The aforementioned U.S. Pat. No. 5,790,080 describes an antenna that includes two or more conductive elements acting as radiating antenna elements, and a slow wave meander line adapted to couple electrical signals between the conductive elements. The meander line has a variable physical length which affects the electrical length and operating characteristics of the antenna. The electrical length of the meander line, and therefore the antenna, may be readily controlled.
More specifically, such an antenna includes two, spaced-apart vertical conductors and a horizontal conductor. The vertical and horizontal conductors are separated by gaps, which are bridged by meander lines. The meander lines include a slow wave structure having sequential sections with alternating high and low impedance values, which structure provides an electrical length that is greater than its physical length.
A meander line 108 according to the prior art is shown in FIG. 1 and is characterized by a plurality of series connected sections 110, 112. Sections 110, 112 are alternately sequentially connected and are designed to have respective high and low characteristic impedance values, which impedance values are sequentially alternated by the alternating sequential connection. These alternating impedance values create a slow wave structure having an effective electrical length that is greater than the actual physical length. This impedance structure may be formed by a transmission line having sections which alternate in their separation from a ground plane. In
Meander line 108 is also designed to allow adjustment of its length. The slow wave structure permits lengths of the meander line to be switched in or out of the circuit quickly and with negligible loss, in order to change the effective length of the antenna. This switching is possible because active switching devices are located between the high and low impedance sections of the meander line. This keeps the current level through the switching device low and results in very low dissipation losses in the switch, thereby maintaining high antenna efficiency.
The MLA allows the physical dimensions of antennas to be significantly reduced while maintaining an electrical length that is still a multiple of a quarter wavelength. Antennas and radiating structures built using this design operate in the region where the limitation on their fundamental performance is governed by the Chu-Harrington relation. Meander line loaded antennas achieve the efficiency limit of the Chu-Harrington relation while allowing the antenna size to be much less than a quarter wavelength at the frequency of operation. Height reductions of 10 to 1 can be achieved over quarter wave monopole antennas while achieving comparable gain.
The prior art MLA antennas have relatively narrow instantaneous bandwidth. Although the switchable meander line allows the antennas to have a very wide tunable bandwidth, the bandwidth available for simultaneous or instantaneous use is relatively limited. Thus for multi-band or multi-use applications and for applications where signals can appear unexpectedly over a wide frequency range, existing MLA antennas are somewhat limited.

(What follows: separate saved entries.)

/-- Where no source reads D's stores, `ADVANCE` leaves the same flag, latches and accumulators with D as without. -/
theorem advance_enableD {s t₀ t₁ : State} (hrect : s.RectReady) (hwf : s.mem.wf = true)
    (hd : s.control.enables.d = false) (ho : s.NoOverlap) (h₀ : exec .advance s = .next t₀)
    (h₁ : exec .advance s.enableD = .next t₁) :
    t₁.notZeroFlag = t₀.notZeroFlag ∧ t₁.aData = t₀.aData ∧ t₁.bData = t₀.bData ∧ t₁.cData = t₀.cData ∧
    t₁.aAcc = t₀.aAcc ∧ t₁.bAcc = t₀.bAcc := by
  have hrect₁ : s.enableD.RectReady := hrect
  obtain ⟨-, ha₀, hb₀, hc₀, haAcc₀, hbAcc₀, -⟩ := (rectAccessesInOrder s t₀ hrect h₀).2 fun _ => hwf
  obtain ⟨-, ha₁, hb₁, hc₁, haAcc₁, hbAcc₁, -⟩ := (rectAccessesInOrder s.enableD t₁ hrect₁ h₁).2 fun _ => hwf
  have hflag : t₁.notZeroFlag = true ↔ t₀.notZeroFlag = true := by
    rw [notZeroFlag_advance_iff hrect (fun _ => hwf) h₀, notZeroFlag_advance_iff hrect₁ (fun _ => hwf) h₁]
    refine exists_congr fun n => and_congr_right fun hn => ?_
    obtain ⟨stores, hcourse⟩ := exists_rectCourse_enableD hd ho hn
    rw [hcourse]
    rfl
  obtain ⟨stores, hcourse⟩ := exists_rectCourse_enableD hd ho (Nat.le_refl _)
  refine ⟨Bool.eq_iff_iff.mpr hflag, ?_, ?_, ?_, ?_, ?_⟩
  · exact ha₁.trans ((congrArg RectCourse.aData hcourse).trans ha₀.symm)
  · exact hb₁.trans ((congrArg RectCourse.bData hcourse).trans hb₀.symm)
  · exact hc₁.trans ((congrArg RectCourse.cData hcourse).trans hc₀.symm)
  · exact haAcc₁.trans ((congrArg RectCourse.aAcc hcourse).trans haAcc₀.symm)
  · exact hbAcc₁.trans ((congrArg RectCourse.bAcc hcourse).trans hbAcc₀.symm)

/-- With no source to overlap, any memory will do: the flag is that over the empty one. -/
theorem notZeroFlag_enableD_of_noSources {s t₀ t₁ : State} (hrect : s.RectReady) (h : s.NoSources)
    (hd : s.control.enables.d = false) (h₀ : exec .advance s = .next t₀) (h₁ : exec .advance s.enableD = .next t₁) :
    t₁.notZeroFlag = t₀.notZeroFlag := by
  have hsources : s.enableD.NoSources := by
    intro ch hch
    cases ch with
    | d => exact absurd rfl hch
    | a => exact h .a hch
    | b => exact h .b hch
    | c => exact h .c hch
  have hoverlap : (s.onMemory [] .big).NoOverlap := fun ch hch hread => absurd ((h ch hch).symm.trans hread) nofun
  obtain ⟨u₀, hu₀, hflag₀, -⟩ := exists_advance_over_empty hrect h h₀
  obtain ⟨u₁, hu₁, hflag₁, -⟩ := exists_advance_over_empty (s := s.enableD) hrect hsources h₁
  obtain ⟨hflag, -⟩ := advance_enableD (s := s.onMemory [] .big) hrect rfl hd hoverlap hu₀ hu₁
  rw [← hflag₀, ← hflag₁, hflag]

/-! ### The pure test: channel D disabled (R174 (b)) -/

/-- The word a source channel contributes to column `n`, from memory as it stood at entry. -/
def entryWord (s : State) (ch : Channel) (latch : Word) (n : Nat) : Word :=
  if s.control.enables.get ch then readCell s.platform s.mem (columnCell s ch n) else latch

/-- The masked A word of column `n` (R150). -/
def entryA (s : State) (n : Nat) : Word := entryWord s .a s.aData n &&& columnMask s n

/-- The B word of column `n`. -/
def entryB (s : State) (n : Nat) : Word := entryWord s .b s.bData n

/-- The A accumulator at column `n`: this column's word and the one before it (R151). -/
def entryAAcc (s : State) (n : Nat) : Acc :=
  (if n = 0 then s.aAcc.extractLsb' 0 16 else entryA s (n - 1)) ++ entryA s n

/-- The B accumulator at column `n` (R151). -/
def entryBAcc (s : State) (n : Nat) : Acc :=
  (if n = 0 then s.bAcc.extractLsb' 0 16 else entryB s (n - 1)) ++ entryB s n

/-- The logic function's word at column `n` (R168). -/
def entryRaw (s : State) (n : Nat) : Word :=
  combine s (entryAAcc s n) (entryBAcc s n) (entryWord s .c s.cData n)

/-- The fill carry that meets column `n`, chained from the row's seed (R137, R169). -/
def entryCarry (s : State) (n : Nat) : Bool :=
  (List.range (n % s.control.width)).foldl
    (fun c j => (filled s c (entryRaw s (n - n % s.control.width + j))).2) s.control.fillCarry

/-- The latch of a disabled source keeps its word throughout the course. -/
theorem rectCourse_latch_of_disabled (s : State) (n : Nat) :
    (s.control.enables.a = false → (rectCourse s n).aData = s.aData) ∧
    (s.control.enables.b = false → (rectCourse s n).bData = s.bData) ∧
    (s.control.enables.c = false → (rectCourse s n).cData = s.cData) := by
  induction n with
  | zero => exact ⟨fun _ => rfl, fun _ => rfl, fun _ => rfl⟩
  | succ n ih =>
    obtain ⟨iha, ihb, ihc⟩ := ih
    refine ⟨fun h => ?_, fun h => ?_, fun h => ?_⟩
    · simp [rectCourse, columnCourse, columnWord, PerChannel.get, h, iha h]
    · simp [rectCourse, columnCourse, columnWord, PerChannel.get, h, ihb h]
    · simp [rectCourse, columnCourse, columnWord, PerChannel.get, h, ihc h]

section PureTest
variable {s : State} (hd : s.control.enables.d = false)
include hd

/-- A source word of the course is that of memory at entry: nothing has been stored. -/
theorem columnWord_eq_entryWord {ch : Channel} {latch held : Word} (n : Nat)
    (h : s.control.enables.get ch = false → held = latch) :
    columnWord s (rectCourse s n) ch held n = entryWord s ch latch n := by
  rw [columnWord, entryWord, rectCourse_stores_of_d_disabled hd]
  split
  · rfl
  · next hdis => exact h (Bool.eq_false_iff.mpr hdis)

theorem rectCourse_entryWords (n : Nat) :
    columnWord s (rectCourse s n) .a (rectCourse s n).aData n = entryWord s .a s.aData n ∧
    columnWord s (rectCourse s n) .b (rectCourse s n).bData n = entryWord s .b s.bData n ∧
    columnWord s (rectCourse s n) .c (rectCourse s n).cData n = entryWord s .c s.cData n := by
  obtain ⟨ha, hb, hc⟩ := rectCourse_latch_of_disabled s n
  exact ⟨columnWord_eq_entryWord hd n ha, columnWord_eq_entryWord hd n hb, columnWord_eq_entryWord hd n hc⟩

/-- The accumulators of the course, both halves (R151). -/
theorem rectCourse_entryAccs (n : Nat) :
    (rectCourse s (n + 1)).aAcc = entryAAcc s n ∧ (rectCourse s (n + 1)).bAcc = entryBAcc s n := by
  have hstep (n : Nat) :
      (rectCourse s (n + 1)).aAcc = (rectCourse s n).aAcc.extractLsb' 0 16 ++ entryA s n ∧
      (rectCourse s (n + 1)).bAcc = (rectCourse s n).bAcc.extractLsb' 0 16 ++ entryB s n := by
    obtain ⟨ha, hb, -⟩ := rectCourse_entryWords hd n
    rw [rectCourse, columnCourse, ha, hb]
    exact ⟨rfl, rfl⟩
  obtain ⟨haAcc, hbAcc⟩ := hstep n
  cases n with
  | zero => exact ⟨haAcc, hbAcc⟩
  | succ n =>
    obtain ⟨haPrev, hbPrev⟩ := hstep n
    rw [haAcc, hbAcc, haPrev, hbPrev, BitVec.extractLsb'_append_eq_right, BitVec.extractLsb'_append_eq_right]
    exact ⟨rfl, rfl⟩

/-- A column of the course fills the word of its inputs at entry, from the row's seed or the column before. -/
theorem rectCourse_filled_seed (n : Nat) :
    ((rectCourse s (n + 1)).out, (rectCourse s (n + 1)).carry) =
      filled s (if n % s.control.width = 0 then s.control.fillCarry else (rectCourse s n).carry) (entryRaw s n) := by
  obtain ⟨haAcc, hbAcc⟩ := rectCourse_entryAccs hd n
  obtain ⟨-, -, hc⟩ := rectCourse_entryWords hd n
  have hcData : (rectCourse s (n + 1)).cData = entryWord s .c s.cData n := hc
  rw [entryRaw, ← haAcc, ← hbAcc, ← hcData]
  rfl

omit hd in
/-- The carry at column `x` of row `y`, chained over the columns before it in that row. -/
theorem entryCarry_of_index {y x : Nat} (hx : x < s.control.width) :
    entryCarry s (y * s.control.width + x) =
      (List.range x).foldl (fun c j => (filled s c (entryRaw s (y * s.control.width + j))).2) s.control.fillCarry := by
  rw [entryCarry, column_of_index hx, Nat.add_sub_cancel]

/-- The same with the carry in closed form: induction over the columns of the row (R137, R169). -/
theorem rectCourse_filled (y : Nat) {x : Nat} (hx : x < s.control.width) :
    ((rectCourse s (y * s.control.width + x + 1)).out, (rectCourse s (y * s.control.width + x + 1)).carry) =
      filled s (entryCarry s (y * s.control.width + x)) (entryRaw s (y * s.control.width + x)) := by
  rw [rectCourse_filled_seed hd, column_of_index hx, entryCarry_of_index hx]
  induction x with
  | zero => rfl
  | succ x ih =>
    have hprev := congrArg Prod.snd (rectCourse_filled_seed hd (y * s.control.width + x))
    rw [column_of_index (Nat.lt_of_succ_lt hx), ih (Nat.lt_of_succ_lt hx)] at hprev
    rw [if_neg (Nat.succ_ne_zero x), List.range_succ, List.foldl_append]
    exact congrArg (filled s · _) hprev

Further, as the use of wireless signaling proliferates across the useable spectrum and especially on mobile platforms, the need for wide band or multi-band antennas will only grow in response to the requirement for aperture and volumetric efficiency for the antennas of such systems.
It is, therefore, an object of the invention to provide a meander line loaded antenna (MLA) having a wide instantaneous bandwidth.
It is a still further object of the invention to provide such an antenna which may be replicated in different sizes to create multi-band antennas.
Accordingly, a wide band, meander line loaded antenna includes a first planar conductor extending orthogonally from a ground plane, a signal coupling device connected to the first planar conductor proximally to the ground plane, a second planar conductor substantially parallel to the ground plane and separated from the first planar conductor by a gap, a meander line interconnecting the first and second planar conductors across the gap, and a third conductor connecting the second planar conductor to ground.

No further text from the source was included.